While guarantees helped infrastructure promoters surmount credit-rationing problems, they also weakened the incentive for investors to monitor management. Investors no longer stood to lose -- or to lose as much -- if promoters and their confederates diverted resources from productive uses, since the government promised to bail them out. This gave promoters an incentive to negotiate sweetheart deals with contractors and channel cash into their own pockets.
Since many partnerships were temporary, promoters had little reason to be deterred by reputational considerations. Thus, there was potential scope for looting. Bondholders had little incentive to expend resources to determine whether promoters and contractors were diverting the project's resources into their own pockets, since the rate of return on bonded debt was guaranteed by the government.
Only if government authorities monitored the actions of promoters and contractors and threatened them with legal sanctions, did the latter have reason to be deterred.
What the record reveals is that private provision and local finance did not obviate the need for government intervention and foreign borrowing. Although most infrastructure projects were privately financed and constructed, government subsidies and external finance were still integral to the process.
The characteristic of markets in the early stages of development hindered efforts to rely on private finance. Funds adequate to underwrite the construction of infrastructure projects could not be mobilized through the operation of domestic financial markets alone, which gave rise to adverse selection and moral hazards, which in turn discouraged private investors.

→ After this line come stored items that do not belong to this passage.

-- ==== Sys2Proof/Machine/Mesh.lean ====
section
/-! DEFINITION. The mesh (R172-R193): routes, credits, arbitration, injection, multicast forks and their
acknowledgements, headland queues. A packet moves whole; the cycle it moves in is the command's. -/

namespace Sys2Proof.Machine

/-! ### Buffers (R173, R519) -/

def State.tabko (s : State) (t : Nat) : TabkoX := Store.getD s.tabkos t TabkoX.init
def State.setTabko (s : State) (t : Nat) (x : TabkoX) : State := { s with tabkos := Store.put s.tabkos t x }
def State.modTabko (s : State) (t : Nat) (f : TabkoX → TabkoX) : State := s.setTabko t (f (s.tabko t))

/-- Flits of a packet: header, tree flit, beats (R174). -/
def Packet.flits (p : Packet) : Nat := 1 + b2n (!p.tree.isEmpty) + p.data.length / 32
/-- Flits a list of packets holds. -/
def flitsOf (l : List Packet) : Nat := (l.map Packet.flits).sum
/-- Router input buffer of a channel (R173). -/
def inputDepth (vc : Nat) : Nat := if vc = 2 then 20 else if vc = 3 then 2 else 18
/-- Headland queue of a channel (R173). -/
def headlandDepth (vc : Nat) : Nat := if vc = 3 then 16 else 64
/-- Depth of the queue beyond an output: what goes to a floor lies in its entry's own buffer of 18 flits (R173, R519;
DEDUCED, log entry 75). -/
def crossDepth (side vc : Nat) : Nat := if side = 5 then 18 else headlandDepth vc

/-- Key of a queue of a router: side and channel. -/
def qKey (core side vc : Nat) : Nat := core * 32 + side * 4 + vc
def State.inputOf (s : State) (core inp vc : Nat) : List MPkt := Store.getD s.inq (qKey core inp vc) []
def State.setInput (s : State) (core inp vc : Nat) (l : List MPkt) : State :=
  { s with inq := if l.isEmpty then Store.erase s.inq (qKey core inp vc) else Store.put s.inq (qKey core inp vc) l }
def State.ejectOf (s : State) (core vc : Nat) : List Packet := Store.getD s.ejq (core * 4 + vc) []
def State.setEject (s : State) (core vc : Nat) (l : List Packet) : State :=
  { s with ejq := if l.isEmpty then Store.erase s.ejq (core * 4 + vc) else Store.put s.ejq (core * 4 + vc) l }
def State.headland (s : State) (core side vc : Nat) : List HlEntry := Store.getD s.hlq (qKey core side vc) []
def State.setHeadland (s : State) (core side vc : Nat) (l : List HlEntry) : State :=
  { s with hlq := if l.isEmpty then Store.erase s.hlq (qKey core side vc) else Store.put s.hlq (qKey core side vc) l }

/-- A router input has credit for a packet. -/
def State.inputRoom (s : State) (core inp : Nat) (p : Packet) : Bool :=
  decide (flitsOf ((s.inputOf core inp p.vc).map MPkt.pkt) + p.flits ≤ inputDepth p.vc)
/-- A headland queue has credit for a packet, credits on their way back not counted (R174). -/
def State.headlandRoom (s : State) (core side : Nat) (p : Packet) : Bool :=
  let q := qKey core side p.vc
  let due := ((s.credits.filter (fun c => decide (c.queue = q))).map CreditRet.flits).sum
  decide (flitsOf ((s.headland core side p.vc).map HlEntry.pkt) + due + p.flits ≤ crossDepth side p.vc)
/-- The packet takes a place of the RSP ejection buffer: notices and acknowledgements that a router combines take none (R180, R187). -/
def Packet.takesPlace (p : Packet) : Bool := !(decide (p.ty = 8) || decide (p.ty = 9))
/-- The progress kept for a channel's ejection buffer. -/
def State.landingOf (s : State) (core vc : Nat) : Landing := if vc = 2 then (s.core core).mcLand else (s.core core).gwLand
/-- Flits of the head of an ejection buffer that have left it: a write whose landing has begun gave up its header, and each beat that
has been taken (R174). -/
def State.landedFlits (s : State) (core vc : Nat) : Nat :=
  let n := (s.landingOf core vc).next
  if n = 0 then 0 else n + 1 + b2n (decide (vc = 2))
/-- A core's ejection buffer has room; RSP counts reservations (R173, R180). -/
def State.ejectRoom (s : State) (core : Nat) (p : Packet) : Bool :=
  if p.vc = 1 then !p.takesPlace || decide (((s.ejectOf core 1).filter Packet.takesPlace).length < 16)
  else decide (flitsOf (s.ejectOf core p.vc) - s.landedFlits core p.vc + p.flits ≤ inputDepth p.vc)

/-! ### Routes (R26, R176) -/

/-- The router at which a packet leaves the mesh. -/
def dstCore (p : Packet) : Nat :=
  if p.dkind = 0 then (if p.ty = 8 then p.via else p.dst) else if p.dkind = 1 then portCore p.dst
  else if p.dkind = 2 then coreAt p.dst 0 else coreAt p.dst 319
/-- The output a unicast packet takes at a router: along the row, then along the column (R26). -/
def nextOut (core : Nat) (p : Packet) : Nat :=
  let t := dstCore p
  if colOf core < colOf t then 2 else if colOf t < colOf core then 4
  else if rowOf core < rowOf t then 3 else if rowOf t < rowOf core then 1
  else if p.dkind = 0 then 0 else 5
/-- The router beyond an output. -/
def neighbour (core out : Nat) : Nat :=
  if out = 1 then core - 320 else if out = 2 then core + 1 else if out = 3 then core + 320 else core - 1
/-- The input of the neighbour that an output leads to. -/
def facing (out : Nat) : Nat := if out = 1 then 3 else if out = 2 then 4 else if out = 3 then 1 else 2
/-- An output of a router that leads to another router. -/
def hasNeighbour (core out : Nat) : Bool :=
  if out = 1 then decide (0 < rowOf core) else if out = 2 then decide (colOf core < 319)
  else if out = 3 then decide (rowOf core < 255) else if out = 4 then decide (0 < colOf core) else false

/-! ### Multicast trees (R181-R183) -/

/-- A rectangle word (R181). -/
structure Rect where
  row0 : Nat
  rown : Nat
  rstep : Nat
  col0 : Nat
  coln : Nat
  cstep : Nat
  gate : Nat
  rsv : Nat
  deriving DecidableEq, Repr

def Rect.ofWord (w : Word) : Rect :=
  let x := w.toNat
  ⟨bits x 0 8, bits x 8 9, bits x 17 4, bits x 21 9, bits x 30 9, bits x 39 4, bits x 43 3, bits x 46 18⟩
def rectsOf (p : Packet) : List Rect := p.tree.map Rect.ofWord
def Rect.isEmpty (r : Rect) : Bool := decide (r.rown = 0) || decide (r.coln = 0)
/-- How many of `n` places from `base` by `step` lie at or below `x`. -/
def upToCount (base step n x : Nat) : Nat :=
  if x < base then 0 else if step = 0 then n else min n ((x - base) / step + 1)
/-- Whether `x` is one of those places. -/
def isPlace (base step n x : Nat) : Bool :=
  decide (0 < n) && decide (base ≤ x) &&
  (if step = 0 then decide (x = base) else decide ((x - base) % step = 0) && decide ((x - base) / step < n))
/-- R182: the rectangle is malformed. -/
def Rect.bad (r : Rect) : Bool :=
  decide (r.rsv ≠ 0) || (decide (r.rstep = 0) && decide (2 ≤ r.rown)) || (decide (r.cstep = 0) && decide (2 ≤ r.coln)) ||
  (!r.isEmpty && (decide (255 < r.row0 + (r.rown - 1) * r.rstep) || decide (319 < r.col0 + (r.coln - 1) * r.cstep)))
def Rect.hits (r : Rect) (core : Nat) : Bool :=
  isPlace r.row0 r.rstep r.rown (rowOf core) && isPlace r.col0 r.cstep r.coln (colOf core)

/-- Targets of a branch that leaves router `core` by output `out` (R183): 1-4 a side, 8 + k the core for rectangle k. -/
def branchCount (p : Packet) (core out : Nat) : Nat :=
  let x := colOf core
  let y := rowOf core
  if 8 ≤ out then 1
  else ((rectsOf p).map (fun r =>
    if r.isEmpty then 0
    else if out = 2 then (r.coln - upToCount r.col0 r.cstep r.coln x) * r.rown
    else if out = 4 then (if x = 0 then 0 else upToCount r.col0 r.cstep r.coln (x - 1)) * r.rown
    else if isPlace r.col0 r.cstep r.coln x then
      (if out = 1 then (if y = 0 then 0 else upToCount r.row0 r.rstep r.rown (y - 1)) else r.rown - upToCount r.row0 r.rstep r.rown y)
    else 0)).sum

/-- The tree outputs of a multicast at a router (R183). The sender is never a target. -/
def mcOuts (p : Packet) (core : Nat) : List Nat :=
  let r := rowOf p.src
  let c := colOf p.src
  let y := rowOf core
  let x := colOf core
  let some? (o : Nat) : List Nat := if branchCount p core o = 0 then [] else [o]
  let here := if core = p.src then [] else
    ((List.range p.tree.length).filter (fun k => ((rectsOf p)[k]?.map (fun q => q.hits core)).getD false)).map (fun k => 8 + k)
  (if y = r then (if c ≤ x then some? 2 else []) ++ (if x ≤ c then some? 4 else []) ++ some? 1 ++ some? 3
   else if y < r then some? 1 else some? 3) ++ here
/-- Targets of a whole multicast. -/
def mcTargets (p : Packet) : Nat := ((mcOuts p p.src).map (branchCount p p.src)).sum

/-- The outputs a packet is to be copied to at a router; a stile forwards straight on alone (R191). -/
def State.outsAt (s : State) (core inp : Nat) (p : Packet) : List Nat :=
  if p.ty = 7 then
    let os := mcOuts p core
    if s.stiled core then os.filter (fun o => decide (1 ≤ inp ∧ inp ≤ 4 ∧ o = facing inp)) else os
  else [nextOut core p]

/-! ### Answers and acknowledgements of the routers (R177, R187, R189) -/

/-- A packet of a router waits for the Local input's RSP channel. -/
def State.routerSends (s : State) (at_ : Nat) (p : Packet) : State :=
  s.modCore at_ (fun c => { c with rspOut := c.rspOut ++ [p] })

/-- A response to a packet, sent by the router `at_` for its target. -/
def respTo (p : Packet) (ty status body via : Nat) (data : List Byte) : Packet :=
  { ty := ty, vc := 1, dkind := p.skind, dst := p.src, skind := p.dkind, src := p.dst, encl := p.encl, tag := p.tag, tick := 0
    status := status, kcopy := p.kcopy, body := body, via := via, tree := [], data := data, poison := [] }

/-- Sums of a multicast acknowledgement (R179): landed, refused, missed, fenced, first refusal code. -/
structure McSum where
  landed : Nat
  refused : Nat
  missed : Nat
  fenced : Nat
  rcode : Nat
  deriving DecidableEq, Repr
def McSum.total (a : McSum) : Nat := a.landed + a.refused + a.missed + a.fenced
/-- Body of an MC_ACK (R179). -/
def McSum.body (a : McSum) : Nat :=
  a.landed % 2 ^ 17 + a.refused % 2 ^ 17 * 2 ^ 17 + a.missed % 2 ^ 17 * 2 ^ 34 + a.fenced % 2 ^ 17 * 2 ^ 51 + a.rcode % 2 ^ 8 * 2 ^ 68
def McSum.ofBody (b : Nat) : McSum := ⟨bits b 0 17, bits b 17 17, bits b 34 17, bits b 51 17, bits b 68 8⟩

/-- An MC_ACK for the multicast of `src` with a tag, towards router `via`. -/
def mcAckPacket (from_ via src encl tag : Nat) (a : McSum) : Packet :=
  { ty := 8, vc := 1, dkind := 0, dst := src, skind := 0, src := from_, encl := encl, tag := tag, tick := 0, status := 0
    kcopy := false, body := a.body, via := via, tree := [], data := [], poison := [] }

/-- Target core and gate of a sender's transfer, from the credit entry its descriptor names. -/
def State.gateOfTag (s : State) (core tag : Nat) : Nat × Nat :=
  match s.drillOfTag core tag with
  | some d => match (s.drill core d).active with
    | some r => (s.rd Reg.GCR.TARGET core (dGcr r.words), s.rd Reg.GCR.GATE core (dGcr r.words))
    | none => (0, 0)
  | none => (0, 0)

/-- The source kind and ring of an event about a packet's sender. -/
def State.raiseSender (s : State) (p : Packet) (code detail : Nat) : State :=
  let kind := if p.skind = 0 then skCore else if p.skind = 1 then skTabko else skFloor
  let unit := if p.skind = 2 then 0 else if p.skind = 3 then 1 else p.src
  let tk := if p.skind = 0 then s.estTick (croftOf p.src) else s.now
  s.raiseAt p.encl code kind unit tk (s.stepOf (some p.encl)) detail

/-- R189: a packet without a response for a fallow core is discarded and counted. -/
def State.discardFor (s : State) (at_ : Nat) (p : Packet) : State := (s.incSat Reg.RTR_STAT.ANSWERED 1 at_).raiseSender p 0x21 at_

Financial institutions specializing in project assessment and monitoring management performance helped to attenuate these information problems and to encourage private investment, but these were typically foreign institutions with foreign clienteles.
Foreign intermediaries had a head start as a result of having evolved in response to the earlier economic and financial development. Reliance on private provision and finance consequently did not obviate the need for either government intervention, such as the provision of bond guarantees designed to relax credit constraints, or external borrowing.
Often, however, such government intervention simply replaced one set of problems with another. Investors, having been guaranteed a return by government, had little incentive to monitor management performance. Management, freed of investor scrutiny and having gained capital-market access courtesy of the government, could seal sweetheart deals with construction companies that left taxpayers holding the tab.
Guarantees might have rendered irrelevant those information problems that hindered investors' efforts to evaluate the commercial prospects of infrastructure projects -- but without providing mechanisms to monitor the uses of external funds and to protect the public interest.
These are no mean feats for any government in any setting. Proposals for privatizing the provision and finance of infrastructure investments notwithstanding, it seems likely that the traditional role of the government -- and the traditional problems associated with government intervention -- will invariably remain.